There is a wide range of misconceptions about what is safe and what is not. The matter is sufficiently complicated that a person should have professional advice. However, if there was no doctor going to be available to set a broken leg I presume you would go ahead and do the best you could. And if one had to build a bridge to get across a river and there was no structural engineer around, again I presume one would have a go at it.
Doctor's would like to have their x-ray machines available when setting a leg, and engineers would like to have their surveying equipment, specification guides, and computers or slide rules when they are building a bridge. So you can well imagine a radiological defense officer would like to have radiation detection equipment available when giving advice in a radiation defense situation.
However, if the advise, expertise, or equipment, is not available, one must go on. One rule of thumb is that if there is not enough fallout that you can see it, then there is not enough of it that it will kill you. Fallout is usually small grain dust or grit, often having a light color, but not always. It depends upon its source. The best place to spot it is on a smooth surface, like the hood of a car.
The more dense fallout is, probably the greater the hazard, although there isn't necessarily a direct correlation. It may fall thick enough that quite a little heap of it may be brushed up from a surface that is one foot square. It is possible to build, from common materials found around the home, an expedient radiation detection meter. The details for such a meter are found in books listed in the bibliography.

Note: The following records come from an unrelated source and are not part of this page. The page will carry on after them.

-- ==== Sys2Proof/Tests/Slice0.lean ====
section
/-! SUPPORT. The model's own tests: each expected value is the spec's (the vector or the rule is named), and a witness for
every statement that has hypotheses. -/

namespace Sys2Proof.Tests
open Sys2Proof Sys2Proof.Machine

/-! ### Helpers -/

/-- One field of the state an outcome goes on in. -/
def after {α : Type} (o : Outcome) (f : State → α) : Option α :=
  match o with
  | .next s => some (f s)
  | .fault _ => none
  | .refused _ => none

/-- What a host reads at an offset after a step. -/
def readsAfter (o : Outcome) (off : BitVec 8) : Option Word := after o (readWindow off)

/-- `s` with command `i` in flight, its `DIN` latched. -/
def flying (i : Instr) (din : Word) (s : State) : State := { s with pending := some { cmd := encode i, din := din } }

/-- `s` with one input to come. -/
def given (e : Event) (s : State) : State := { s with inputs := [e] }

/-- A session in a mode that has absorbed a string. -/
def session (m : Mode) (str : List Byte) : State := { State.reset with mode := m, sess := Session.start.absorbAll str }

/-- "abc". -/
def abc : List Byte := [0x61#8, 0x62#8, 0x63#8]

/-- The digest words of "abc" (V5). -/
def abcDigest : Words8 :=
  #v[0xba7816bf#32, 0x8f01cfea#32, 0x414140de#32, 0x5dae2223#32, 0xb00361a3#32, 0x96177a9c#32, 0xb410ff61#32, 0xf20015ad#32]

/-- The inner digest of V3. -/
def hiThereInner : Words8 :=
  #v[0x3c01475f#32, 0xd66cffbf#32, 0x0bc4cf41#32, 0x84d3cd6c#32, 0x0e3f58d7#32, 0x53bcf67f#32, 0x4c345a43#32, 0x6447d013#32]

/-- The tag of V3. -/
def hiThereTag : Words8 :=
  #v[0x198a607e#32, 0xb44bfbc6#32, 0x9903a0f1#32, 0xcf2bbdc5#32, 0xba0aa3f3#32, 0xd9ae3c1c#32, 0x7a3b1696#32, 0xa0b68cf7#32]

/-- `K0` of V3: 32 bytes of 0x0b, then zeros. -/
def hiThereK0 : Bytes64 := toBytes64 (rep 0x0b#8 32)

/-- A state that holds V3's tag and is given it back (V30). -/
def tagHeld : State :=
  { State.reset with d := hiThereTag, digestValid := true, dsrc := .tag, tag := hiThereTag, tagLen := 32 }

/-- The inner digest of V3 with its key, before `HMAC_OUTER`. -/
def innerHeld : State :=
  { State.reset with k0 := hiThereK0, keyValid := true, d := hiThereInner, digestValid := true, dsrc := .inner }

/-! ### Well-formed terms (R102, R109): the ill-formed ones are refused, and so by `exec` -/

theorem test_push0_ill_formed : ¬ WellFormed (.push 0) := by decide
theorem test_push5_ill_formed : ¬ WellFormed (.push 5) := by decide
theorem test_push4_well_formed : WellFormed (.push 4) := by decide
theorem test_push5_refused : exec (.push 5) State.reset = .refused .noEncoding := by rfl

/-! ### Decoding: words written out bit by bit from R100 to R104 (`RSVD` 26 bits, `NBM1` 2 bits, `OPC` 4 bits) -/

theorem test_decode_hashStart : decode 0b00000000000000000000000000_00_0001#32 = .ok .hashStart := by decide
theorem test_decode_keyStart : decode 0b00000000000000000000000000_00_0010#32 = .ok .keyStart := by decide
theorem test_decode_hmacInnerStart : decode 0b00000000000000000000000000_00_0011#32 = .ok .hmacInnerStart := by decide
theorem test_decode_push1 : decode 0b00000000000000000000000000_00_0100#32 = .ok (.push 1) := by decide
theorem test_decode_push2 : decode 0b00000000000000000000000000_01_0100#32 = .ok (.push 2) := by decide
theorem test_decode_push3 : decode 0b00000000000000000000000000_10_0100#32 = .ok (.push 3) := by decide
theorem test_decode_push4 : decode 0b00000000000000000000000000_11_0100#32 = .ok (.push 4) := by decide
theorem test_decode_finish : decode 0b00000000000000000000000000_00_0101#32 = .ok .finish := by decide
theorem test_decode_keyFinish : decode 0b00000000000000000000000000_00_0110#32 = .ok .keyFinish := by decide
theorem test_decode_hmacOuter : decode 0b00000000000000000000000000_00_0111#32 = .ok .hmacOuter := by decide
theorem test_decode_verify : decode 0b00000000000000000000000000_00_1000#32 = .ok .verify := by decide
theorem test_decode_clear : decode 0b00000000000000000000000000_00_1111#32 = .ok .clear := by decide

/-- V32's illegal words. -/
theorem test_decode_illegal :
    [0x00000000#32, 0x00000009#32, 0x0000000A#32, 0x0000000E#32, 0x00000015#32, 0x0000001F#32, 0x00000040#32, 0x00000044#32,
      0x80000001#32].all (fun v => match decode v with | .ok _ => false | .error _ => true) = true := by decide

theorem test_table_word : decodeTableWord 32 0x34 = some (.push 4) := by decide
theorem test_table_word_illegal : decodeTableWord 32 0x44 = none := by decide
theorem test_fetch_word : after (step (State.reset.withFetchWord 32 0xF)) (·.pending) = some (some ⟨0xF#32, 0#32⟩) := by
  decide
theorem test_fetch_word_refused : readsAfter (step (State.reset.withFetchWord 32 0x34)) 0x0C#8 = some 0x304#32 := by decide

/-! ### Word functions, padder, parser, compression: V6 to V18 -/

theorem test_rotr : rotr 1#32 1 = 0x80000000#32 ∧ rotr 0x80000000#32 31 = 1#32 := by decide
theorem test_sigma_ones : smallSigma0 0xffffffff#32 = 0x1fffffff#32 := by decide
theorem test_sigmas : smallSigma0 0x6a09e667#32 = 0xba0cf582#32 ∧ smallSigma1 0x6a09e667#32 = 0xcfe5da3c#32 ∧
    bigSigma0 0x6a09e667#32 = 0xce20b47e#32 ∧ bigSigma1 0x6a09e667#32 = 0x55b65510#32 := by decide
theorem test_ch : ch 0x510e527f#32 0x9b05688c#32 0x1f83d9ab#32 = 0x1f85c98c#32 := by decide
theorem test_maj : maj 0x6a09e667#32 0xbb67ae85#32 0x3c6ef372#32 = 0x3a6fe667#32 := by decide
theorem test_pad_counts : [0, 1, 3, 55, 56, 57, 63, 64, 65, 119, 120, 128].map padZeroBytes =
    [55, 54, 52, 0, 63, 62, 56, 55, 54, 0, 63, 55] := by decide
theorem test_pad_bits : [0, 440, 448, 504, 512, 960].map padZeroBits = [447, 7, 511, 455, 447, 511] := by decide
/-- V14. -/
theorem test_pad_abc : parse (pad abc) =
    [#v[0x61626380#32, 0, 0, 0, 0, 0, 0, 0, 0, 0, 0, 0, 0, 0, 0, 0x18#32]] := by decide +kernel
/-- V16. -/
theorem test_schedule : let w := schedule #v[0x61626380#32, 0, 0, 0, 0, 0, 0, 0, 0, 0, 0, 0, 0, 0, 0, 0x18#32]
    [w[16]?, w[17]?, w[18]?, w[19]?, w[63]?] =
      [some 0x61626380#32, some 0x000f0000#32, some 0x7da86405#32, some 0x600003c6#32, some 0x12b1edeb#32] := by
  decide +kernel
/-- V17, after round 0. -/
theorem test_round0 : (Vars.load iv).round 0x428a2f98#32 0x61626380#32 =
    ⟨0x5d6aebcd#32, 0x6a09e667#32, 0xbb67ae85#32, 0x3c6ef372#32, 0xfa2a4622#32, 0x510e527f#32, 0x9b05688c#32,
      0x1f83d9ab#32⟩ := by decide +kernel
/-- V2. -/
theorem test_digest_empty : digestState [] =
    #v[0xe3b0c442#32, 0x98fc1c14#32, 0x9afbf4c8#32, 0x996fb924#32, 0x27ae41e4#32, 0x649b934c#32, 0xa495991b#32,
      0x7852b855#32] := by decide +kernel
/-- V12: the compression of the first of two padded blocks. -/
theorem test_compress_a56 :
    compress iv (parseBlock (toBytes64 (rep 0x61#8 56 ++ [0x80#8]))) =
      #v[0x97539b85#32, 0x1c7ee50b#32, 0x0b226ec5#32, 0x4b1f3dbb#32, 0xe4f116c6#32, 0xe49b2dd0#32, 0x31444d1e#32,
        0x25354f3a#32] := by decide +kernel

/-! ### One step of each command, at the spec's own examples -/

/-- V5: the acceptance of `HASH_START` from reset. -/
theorem test_hashStart_accepted : readsAfter (step (given (wr 0x10 1) State.reset)) 0x0C#8 = some 0x00000001#32 := by decide
/-- R223's example. -/
theorem test_hashStart_completes : readsAfter (step (flying .hashStart 0 State.reset)) 0x0C#8 = some 0x00010002#32 := by
  decide
/-- R253's example. -/
theorem test_keyStart_completes : readsAfter (step (flying .keyStart 0 State.reset)) 0x0C#8 = some 0x00020002#32 := by decide
/-- R256's example: the inner key, and `STATUS`. -/
theorem test_innerStart_block : after (step (flying .hmacInnerStart 0 innerHeld)) (·.sess.buf.toList) =
    some (rep 0x3d#8 32 ++ rep 0x36#8 32) := by decide +kernel
theorem test_innerStart_status : readsAfter (step (flying .hmacInnerStart 0 innerHeld)) 0x0C#8 = some 0x00030012#32 := by
  decide
/-- R224's example: the latched `DIN`, its low byte ignored. -/
theorem test_push3_absorbs : after (step (flying (.push 3) 0x61626300#32 (session .hash [])))
    (fun s => (s.sess.bcnt, s.sess.nbytes, s.sess.buf.toList.take 4)) = some (3, 3#61, abc ++ [0#8]) := by decide +kernel
/-- V21: `BCNT` 61 and `PUSH 4` give one compression and `BCNT` 1. -/
theorem test_push4_wraps : after (step (flying (.push 4) 0x61616161#32 (session .hash (rep 0x61#8 61))))
    (fun s => (s.sess.bcnt, decide (s.sess.h = iv))) = some (1, false) := by decide +kernel
/-- R225's example, V5. -/
theorem test_finish_abc : after (step (flying .finish 0 (session .hash abc))) (·.d) = some abcDigest := by decide +kernel
theorem test_finish_status : readsAfter (step (flying .finish 0 (session .hash abc))) 0x0C#8 = some 0x0000100A#32 := by
  decide +kernel
/-- R255's example, and V24's row of a 65-byte key (the head of its digest). -/
theorem test_keyFinish_short : after (step (flying .keyFinish 0 (session .key (rep 0x0b#8 32))))
    (fun s => (decide (s.k0 = hiThereK0), readWindow 0x0C#8 s)) = some (true, 0x00000012#32) := by decide +kernel
theorem test_keyFinish_long : after (step (flying .keyFinish 0 (session .key (rep 0x61#8 65))))
    (fun s => (s.k0.toList.take 4, s.k0.toList.drop 32)) = some ([0x63#8, 0x53#8, 0x61#8, 0xc4#8], zeros 32) := by
  decide +kernel
/-- R257's example, V3. -/
theorem test_hmacOuter_tag : after (step (flying .hmacOuter 0 innerHeld)) (·.d) = some hiThereTag := by decide +kernel
theorem test_hmacOuter_status : readsAfter (step (flying .hmacOuter 0 innerHeld)) 0x0C#8 = some 0x0000300A#32 := by
  decide +kernel
/-- R282's example, V30: a match, and a tag that differs in its last bit. -/
theorem test_verify_match : readsAfter (step (flying .verify 0 tagHeld)) 0x0C#8 = some 0x0000306A#32 := by decide +kernel
theorem test_verify_mismatch :
    readsAfter (step (flying .verify 0 { tagHeld with tag := hiThereTag.set 7 0xa0b68cf6#32 })) 0x0C#8 =
      some 0x0000302A#32 := by decide +kernel
/-- R139's example, V37. -/
theorem test_clear_completes :
    after (step (flying .clear 0 { session .hash abc with err := true, errcode := .illegalCmd, irqEn := true }))
      (fun s => (readWindow 0x0C#8 s, readWindow 0x18#8 s, s.irqEn, s.irq)) =
    some (0x00000002#32, 0#32, true, true) := by decide +kernel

Even if one has commercially available radiation detection equipment there is still some considerable skill required in its use. For example, almost all survey equipment is designed to be used by an adult of normal stature. This means that if the equipment is held in the hand of a walking adult it will tell how much radiation is being received 3 1/2 feet above the ground, and particularly by the adults vital organs which are above that level. A child's or an infant's vital organs will be below that level and will be exposed to much more hazardous levels than an adult's. For this reason, if one is passing through an area that is suspected to have any radiation at all, a child should be carried on an adult's shoulders.
There is another rule of thumb that for every seven fold increase in time radioactivity will decrease by ten fold. This is called the seven/ten rule. This is based upon standard decay. It is useful as an example, for training, and in building theoretical models, but in actual practice the decay rate is likely to be something quite different. It is determined by the isotopic composition of the matter under consideration.
There is another commonly held misconception among semi-trained individuals that low levels of radiation cannot be rapidly fatal. Someone, after several days in the confines of a cramped expedient shelter, might conclude that because their meters now indicate a very low level of radioactivity (or perhaps no radioactivity if it is a high-range instrument), that it would now be all right to go outside and sleep on the ground in the cool breezes beneath the bright summer stars.
The fallacy again arises from taking measurements at a level that assumes the vital organs are well above the radiation source. This is not the case when a person is stretched out on the ground for long hours of sleep. These long hours of low level radiation exposure to the vital organs will result in a fatality in just a few days.
Likewise, perfectly healthy adults who take infants out of the cramped, unpleasant, expedient shelter to allow them to play during the day on a blanket spread out on the ground will be quite shocked to see those infants sicken and die in just a few days while they themselves remain healthy. The infant's vital organs again being close to the weak radiation source for a long period while the adults' vital organs are being protected by distance.